• _YOUR GOAL_: For each line below that contains the word "execTimeKick", make a copy.

□ □ □

-- ==== Sys2Proof/Laws/ChangesMover.lean ====
section
/-! SUPPORT. The state after each definition of Sys2Proof/Machine/Mover.lean is reached by the model's own kinds of update. -/

namespace Sys2Proof.Machine

/-- The run of a pair that a match has named. -/
theorem Changes.of_run_eq {s : State} {r : MovRun} {α : Type} {p : MovRun × α} {x : α} (e : p = (r, x)) (h : Changes s p.1.s) :
    Changes s r.s := by
  subst e
  exact h

theorem movRead_changes {s₀ : State} {r : MovRun} {c : Nat} {t : TaskLatch} {sp : Nat} {a : Nat} {n : Nat} (h : Changes s₀ r.s) : Changes s₀ (movRead r c t sp a n).1 := by
  unfold movRead
  try dsimp only
  repeat' (first | with_reducible assumption | with_reducible apply State.free_changes | with_reducible refine Changes.foldl_fst _ (fun v b hv => ?_) ?_ | dsimp only | split)

theorem State.phBefore_changes {s₀ : State} {s : State} {c : Nat} {row : Nat} {ref : Option DescRef} (h : Changes s₀ s) : Changes s₀ (State.phBefore s c row ref) := by
  unfold State.phBefore
  try dsimp only
  repeat' (first | with_reducible assumption | with_reducible apply State.phDrain_changes | with_reducible apply Changes.ite | with_reducible refine Changes.elim _ ?_ (fun b => ?_) | with_reducible apply Changes.ite_fst | with_reducible apply Changes.ite_snd | with_reducible refine Changes.foldl _ (fun v b hv => ?_) ?_ | with_reducible refine Changes.foldl_fst _ (fun v b hv => ?_) ?_ | with_reducible refine Changes.foldl_snd _ (fun v b hv => ?_) ?_ | dsimp only | split | refine Changes.of_fst_eq (by assumption) ?_ | refine Changes.of_run_eq (by assumption) ?_)

theorem State.narrowWrite_changes {s₀ : State} {s : State} {c : Nat} {sp : Nat} {b : Nat} {bs : List (Byte × Bool)} {task : Option Nat} {ref : Option DescRef} (h : Changes s₀ s) : Changes s₀ (State.narrowWrite s c sp b bs task ref) := by
  unfold State.narrowWrite
  try dsimp only
  repeat' (first | with_reducible assumption | with_reducible apply State.rowWrite_changes | with_reducible apply State.phBefore_changes | with_reducible apply State.phWriteRow_changes | with_reducible apply Changes.ite | with_reducible refine Changes.elim _ ?_ (fun b => ?_) | with_reducible apply Changes.ite_fst | with_reducible apply Changes.ite_snd | with_reducible refine Changes.foldl _ (fun v b hv => ?_) ?_ | with_reducible refine Changes.foldl_fst _ (fun v b hv => ?_) ?_ | with_reducible refine Changes.foldl_snd _ (fun v b hv => ?_) ?_ | dsimp only | split | refine Changes.of_fst_eq (by assumption) ?_ | refine Changes.of_run_eq (by assumption) ?_)

theorem State.dramWritePoison_changes {s₀ : State} {s : State} {a : Nat} {bs : List (Byte × Bool)} (h : Changes s₀ s) : Changes s₀ (State.dramWritePoison s a bs) := by
  unfold State.dramWritePoison
  try dsimp only
  repeat' (first | with_reducible assumption | with_reducible apply State.dramWriteMarked_changes | dsimp only)

theorem State.crossLink_changes {s₀ : State} {s : State} {c : Nat} {a : Nat} {n : Nat} {write : Bool} (h : Changes s₀ s) : Changes s₀ (State.crossLink s c a n write) := by
  unfold State.crossLink
  try dsimp only
  repeat' (first | with_reducible assumption | with_reducible apply State.linkTx_changes | with_reducible apply State.linkRx_changes | dsimp only | split)

theorem movChecks_changes {s₀ : State} {c : Nat} {ref : DescRef} {weight : Bool} {ssp : Nat} {a : Nat} {n : Nat} {s : State} (h : Changes s₀ s) : Changes s₀ (movChecks c ref weight ssp a n s).1 := by
  unfold movChecks
  try dsimp only
  repeat' (first | with_reducible assumption | with_reducible apply State.eccRead_changes | with_reducible apply State.wcRead_changes | with_reducible apply State.crossLink_changes | with_reducible apply State.injectCheck_changes | with_reducible apply Changes.ite | with_reducible refine Changes.elim _ ?_ (fun b => ?_) | with_reducible apply Changes.ite_fst | with_reducible apply Changes.ite_snd | with_reducible refine Changes.foldl _ (fun v b hv => ?_) ?_ | with_reducible refine Changes.foldl_fst _ (fun v b hv => ?_) ?_ | with_reducible refine Changes.foldl_snd _ (fun v b hv => ?_) ?_ | dsimp only | split | refine Changes.of_fst_eq (by assumption) ?_ | refine Changes.of_run_eq (by assumption) ?_)

theorem State.movCollide_changes {s₀ : State} {s : State} {c : Nat} {sp : Nat} {o : Nat} {n : Nat} {task : Option Nat} (h : Changes s₀ s) : Changes s₀ (State.movCollide s c sp o n task) := by
  unfold State.movCollide
  try dsimp only
  repeat' (first | with_reducible assumption | with_reducible apply State.mayCollide_changes | with_reducible apply Changes.ite | with_reducible refine Changes.elim _ ?_ (fun b => ?_) | with_reducible apply Changes.ite_fst | with_reducible apply Changes.ite_snd | with_reducible refine Changes.foldl _ (fun v b hv => ?_) ?_ | with_reducible refine Changes.foldl_fst _ (fun v b hv => ?_) ?_ | with_reducible refine Changes.foldl_snd _ (fun v b hv => ?_) ?_ | dsimp only | split | refine Changes.of_fst_eq (by assumption) ?_ | refine Changes.of_run_eq (by assumption) ?_)
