-- ==== Sys2Proof/Laws/ChangesServing.lean ====
section
/-! SUPPORT. The state after each definition of Sys2Proof/Machine/Serving.lean is reached by the model's own kinds of update. -/

namespace Sys2Proof.Machine

theorem State.setPartEnds_changes {s₀ : State} {s : State} {m : Nat} {l : List PartEnd} (h : Changes s₀ s) : Changes s₀ (State.setPartEnds s m l) := by
  unfold State.setPartEnds
  try dsimp only
  repeat' (first | with_reducible assumption | with_reducible apply Changes.ite | with_reducible refine Changes.elim _ ?_ (fun b => ?_) | with_reducible apply Changes.ite_fst | with_reducible apply Changes.ite_snd | with_reducible refine Changes.foldl _ (fun v b hv => ?_) ?_ | with_reducible refine Changes.foldl_fst _ (fun v b hv => ?_) ?_ | with_reducible refine Changes.foldl_snd _ (fun v b hv => ?_) ?_ | dsimp only | split | refine Changes.of_fst_eq (by assumption) ?_ | with_reducible apply Changes.made | exact .left _ (by assumption) rfl rfl rfl rfl | exact .kept _ (by assumption) rfl rfl rfl rfl)

theorem State.beginPart_changes {s₀ : State} {s : State} {m : Nat} {p : Nat} (h : Changes s₀ s) : Changes s₀ (State.beginPart s m p) := by
  unfold State.beginPart
  try dsimp only
  repeat' (first | with_reducible assumption | with_reducible apply State.fset_changes | dsimp only)

theorem State.mbxRead_changes {s₀ : State} {s : State} {m : Nat} {w : Nat} (h : Changes s₀ s) : Changes s₀ (State.mbxRead s m w).1 := by
  unfold State.mbxRead
  try dsimp only
  repeat' (first | with_reducible assumption | with_reducible apply State.fset_changes | dsimp only | split)

theorem mbxClaimEffect_changes {s₀ : State} {k : Nat} {m : Nat} {w : Nat} {s : State} (h : Changes s₀ s) : Changes s₀ (mbxClaimEffect k m w s).1 := by
  unfold mbxClaimEffect
  try dsimp only
  repeat' (first | with_reducible assumption | with_reducible apply State.mbxRead_changes | with_reducible apply State.rset_changes | dsimp only)

theorem execMailboxClaim_changes {s₀ : State} {src : Nat} {k : Nat} {m : Nat} {w : Nat} {s : State} (h : Changes s₀ s) : OutChanges s₀ (execMailboxClaim src k m w s) := by
  unfold execMailboxClaim
  try dsimp only
  repeat' (first | with_reducible assumption | with_reducible apply regCmd_changes | with_reducible apply mbxClaimEffect_changes | dsimp only)

theorem State.eccLive_changes {s₀ : State} {s : State} {c : Nat} {e : Nat} {base : List Nat} (h : Changes s₀ s) : Changes s₀ (State.eccLive s c e base) := by
  unfold State.eccLive
  try dsimp only
  repeat' (first | with_reducible assumption | with_reducible apply State.eccRead_changes | with_reducible apply Changes.ite | with_reducible refine Changes.elim _ ?_ (fun b => ?_) | with_reducible apply Changes.ite_fst | with_reducible apply Changes.ite_snd | with_reducible refine Changes.foldl _ (fun v b hv => ?_) ?_ | with_reducible refine Changes.foldl_fst _ (fun v b hv => ?_) ?_ | with_reducible refine Changes.foldl_snd _ (fun v b hv => ?_) ?_ | dsimp only | split | refine Changes.of_fst_eq (by assumption) ?_)
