-- ==== Sys2Proof/Laws/ChangesTime.lean ====
section
/-! SUPPORT. The state after each definition of Sys2Proof/Machine/Time.lean is reached by the model's own kinds of update. -/

namespace Sys2Proof.Machine

theorem State.tick_changes {s₀ : State} {s : State} (h : Changes s₀ s) : Changes s₀ (State.tick s) := by
  unfold State.tick
  try dsimp only
  repeat' (first | with_reducible assumption | with_reducible apply Changes.ite | with_reducible refine Changes.elim _ ?_ (fun b => ?_) | with_reducible apply Changes.ite_fst | with_reducible apply Changes.ite_snd | with_reducible refine Changes.foldl _ (fun v b hv => ?_) ?_ | with_reducible refine Changes.foldl_fst _ (fun v b hv => ?_) ?_ | with_reducible refine Changes.foldl_snd _ (fun v b hv => ?_) ?_ | dsimp only | split | refine Changes.of_fst_eq (by assumption) ?_ | with_reducible apply Changes.made | exact .left _ (by assumption) rfl rfl rfl rfl | exact .kept _ (by assumption) rfl rfl rfl rfl)

theorem State.kick_changes {s₀ : State} {s : State} (h : Changes s₀ s) : Changes s₀ (State.kick s) := by
  unfold State.kick
  try dsimp only
  repeat' (first | with_reducible assumption | with_reducible apply Changes.ite | with_reducible refine Changes.elim _ ?_ (fun b => ?_) | with_reducible apply Changes.ite_fst | with_reducible apply Changes.ite_snd | with_reducible refine Changes.foldl _ (fun v b hv => ?_) ?_ | with_reducible refine Changes.foldl_fst _ (fun v b hv => ?_) ?_ | with_reducible refine Changes.foldl_snd _ (fun v b hv => ?_) ?_ | dsimp only | split | refine Changes.of_fst_eq (by assumption) ?_ | with_reducible apply Changes.made | exact .left _ (by assumption) rfl rfl rfl rfl | exact .kept _ (by assumption) rfl rfl rfl rfl)

theorem timeSetSEffect_changes {s₀ : State} {v : Nat} {s : State} (h : Changes s₀ s) : Changes s₀ (timeSetSEffect v s).1 := by
  unfold timeSetSEffect
  try dsimp only
  repeat' (first | with_reducible assumption | with_reducible apply State.fset_changes | dsimp only | split)

theorem timeSetEffect_changes {s₀ : State} {ns : Nat} {s : State} (h : Changes s₀ s) : Changes s₀ (timeSetEffect ns s).1 := by
  unfold timeSetEffect
  try dsimp only
  repeat' (first | with_reducible assumption | with_reducible apply Changes.ite | with_reducible refine Changes.elim _ ?_ (fun b => ?_) | with_reducible apply Changes.ite_fst | with_reducible apply Changes.ite_snd | with_reducible refine Changes.foldl _ (fun v b hv => ?_) ?_ | with_reducible refine Changes.foldl_fst _ (fun v b hv => ?_) ?_ | with_reducible refine Changes.foldl_snd _ (fun v b hv => ?_) ?_ | dsimp only | split | refine Changes.of_fst_eq (by assumption) ?_ | with_reducible apply Changes.made | exact .left _ (by assumption) rfl rfl rfl rfl | exact .kept _ (by assumption) rfl rfl rfl rfl)

theorem timeStepEffect_changes {s₀ : State} {v : Nat} {s : State} (h : Changes s₀ s) : Changes s₀ (timeStepEffect v s).1 := by
  unfold timeStepEffect
  try dsimp only
  repeat' (first | with_reducible assumption | with_reducible apply State.kick_changes | with_reducible apply Changes.ite | with_reducible refine Changes.elim _ ?_ (fun b => ?_) | with_reducible apply Changes.ite_fst | with_reducible apply Changes.ite_snd | with_reducible refine Changes.foldl _ (fun v b hv => ?_) ?_ | with_reducible refine Changes.foldl_fst _ (fun v b hv => ?_) ?_ | with_reducible refine Changes.foldl_snd _ (fun v b hv => ?_) ?_ | dsimp only | split | refine Changes.of_fst_eq (by assumption) ?_ | with_reducible apply Changes.made | exact .left _ (by assumption) rfl rfl rfl rfl | exact .kept _ (by assumption) rfl rfl rfl rfl)

theorem timeRateEffect_changes {s₀ : State} {v : Nat} {s : State} (h : Changes s₀ s) : Changes s₀ (timeRateEffect v s).1 := by
  unfold timeRateEffect
  try dsimp only
  repeat' (first | with_reducible assumption | with_reducible apply State.fset_changes | with_reducible apply State.kick_changes | dsimp only | split)

theorem timeKickEffect_changes {s₀ : State} {v : Nat} {s : State} (h : Changes s₀ s) : Changes s₀ (timeKickEffect v s).1 := by
  unfold timeKickEffect
  try dsimp only
  repeat' (first | with_reducible assumption | with_reducible apply State.kick_changes | dsimp only | split)

theorem execTimeSet_changes {s₀ : State} {src : Nat} {ns : Nat} {s : State} (h : Changes s₀ s) : OutChanges s₀ (execTimeSet src ns s) := by
  unfold execTimeSet
  try dsimp only
  repeat' (first | with_reducible assumption | with_reducible apply regCmd_changes | with_reducible apply timeSetEffect_changes | dsimp only)

theorem execTimeStep_changes {s₀ : State} {src : Nat} {v : Nat} {s : State} (h : Changes s₀ s) : OutChanges s₀ (execTimeStep src v s) := by
  unfold execTimeStep
  try dsimp only
  repeat' (first | with_reducible assumption | with_reducible apply regCmd_changes | with_reducible apply timeStepEffect_changes | dsimp only)

theorem execTimeRateWrite_changes {s₀ : State} {src : Nat} {v : Nat} {s : State} (h : Changes s₀ s) : OutChanges s₀ (execTimeRateWrite src v s) := by
  unfold execTimeRateWrite
  try dsimp only
  repeat' (first | with_reducible assumption | with_reducible apply regCmd_changes | with_reducible apply timeRateEffect_changes | dsimp only)

theorem execTimeKick_changes {s₀ : State} {src : Nat} {s : State} (h : Changes s₀ s) : OutChanges s₀ (execTimeKick src s) := by
  unfold execTimeKick
  try dsimp only
  repeat' (first | with_reducible assumption | with_reducible apply regCmd_changes | with_reducible apply timeKickEffect_changes | dsimp only)

theorem State.timLock_changes {s₀ : State} {s : State} (h : Changes s₀ s) : Changes s₀ (State.timLock s) := by
  unfold State.timLock
  try dsimp only
  repeat' (first | with_reducible assumption | with_reducible apply State.kick_changes | with_reducible apply State.fset_changes | dsimp only | split)

theorem State.timHold_changes {s₀ : State} {s : State} (h : Changes s₀ s) : Changes s₀ (State.timHold s) := by
  unfold State.timHold
  try dsimp only
  repeat' (first | with_reducible assumption | with_reducible apply State.enterHoldover_changes | dsimp only | split)

theorem State.timRelease_changes {s₀ : State} {s : State} (h : Changes s₀ s) : Changes s₀ (State.timRelease s) := by
  unfold State.timRelease
  try dsimp only
  repeat' (first | with_reducible assumption | with_reducible apply State.fset_changes | dsimp only | split)

theorem timCtrlEffect_changes {s₀ : State} {v : Nat} {s : State} (h : Changes s₀ s) : Changes s₀ (timCtrlEffect v s).1 := by
  unfold timCtrlEffect
  try dsimp only
  repeat' (first | with_reducible assumption | with_reducible apply State.fset_changes | with_reducible apply State.timLock_changes | with_reducible apply State.timHold_changes | with_reducible apply State.timRelease_changes | dsimp only | split)

theorem execTimLock_changes {s₀ : State} {src : Nat} {s : State} (h : Changes s₀ s) : OutChanges s₀ (execTimLock src s) := by
  unfold execTimLock
  try dsimp only
  repeat' (first | with_reducible assumption | with_reducible apply regCmd_changes | with_reducible apply timCtrlEffect_changes | dsimp only)

theorem execTimHold_changes {s₀ : State} {src : Nat} {s : State} (h : Changes s₀ s) : OutChanges s₀ (execTimHold src s) := by
  unfold execTimHold
  try dsimp only
  repeat' (first | with_reducible assumption | with_reducible apply regCmd_changes | with_reducible apply timCtrlEffect_changes | dsimp only)

theorem execTimRelease_changes {s₀ : State} {src : Nat} {s : State} (h : Changes s₀ s) : OutChanges s₀ (execTimRelease src s) := by
  unfold execTimRelease
  try dsimp only
  repeat' (first | with_reducible assumption | with_reducible apply regCmd_changes | with_reducible apply timCtrlEffect_changes | dsimp only)

theorem execSyncTimeout_changes {s₀ : State} {s : State} (h : Changes s₀ s) : OutChanges s₀ (execSyncTimeout s) := by
  unfold execSyncTimeout
  try dsimp only
  repeat' (first | with_reducible assumption | with_reducible apply OutChanges.due | with_reducible apply State.enterHoldover_changes | dsimp only)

□ □ □

• _RESULT BELOW_:
theorem execTimeKick_changes {s₀ : State} {src : Nat} {s : State} (h : Changes s₀ s) : OutChanges s₀ (execTimeKick src s) := by
  unfold execTimeKick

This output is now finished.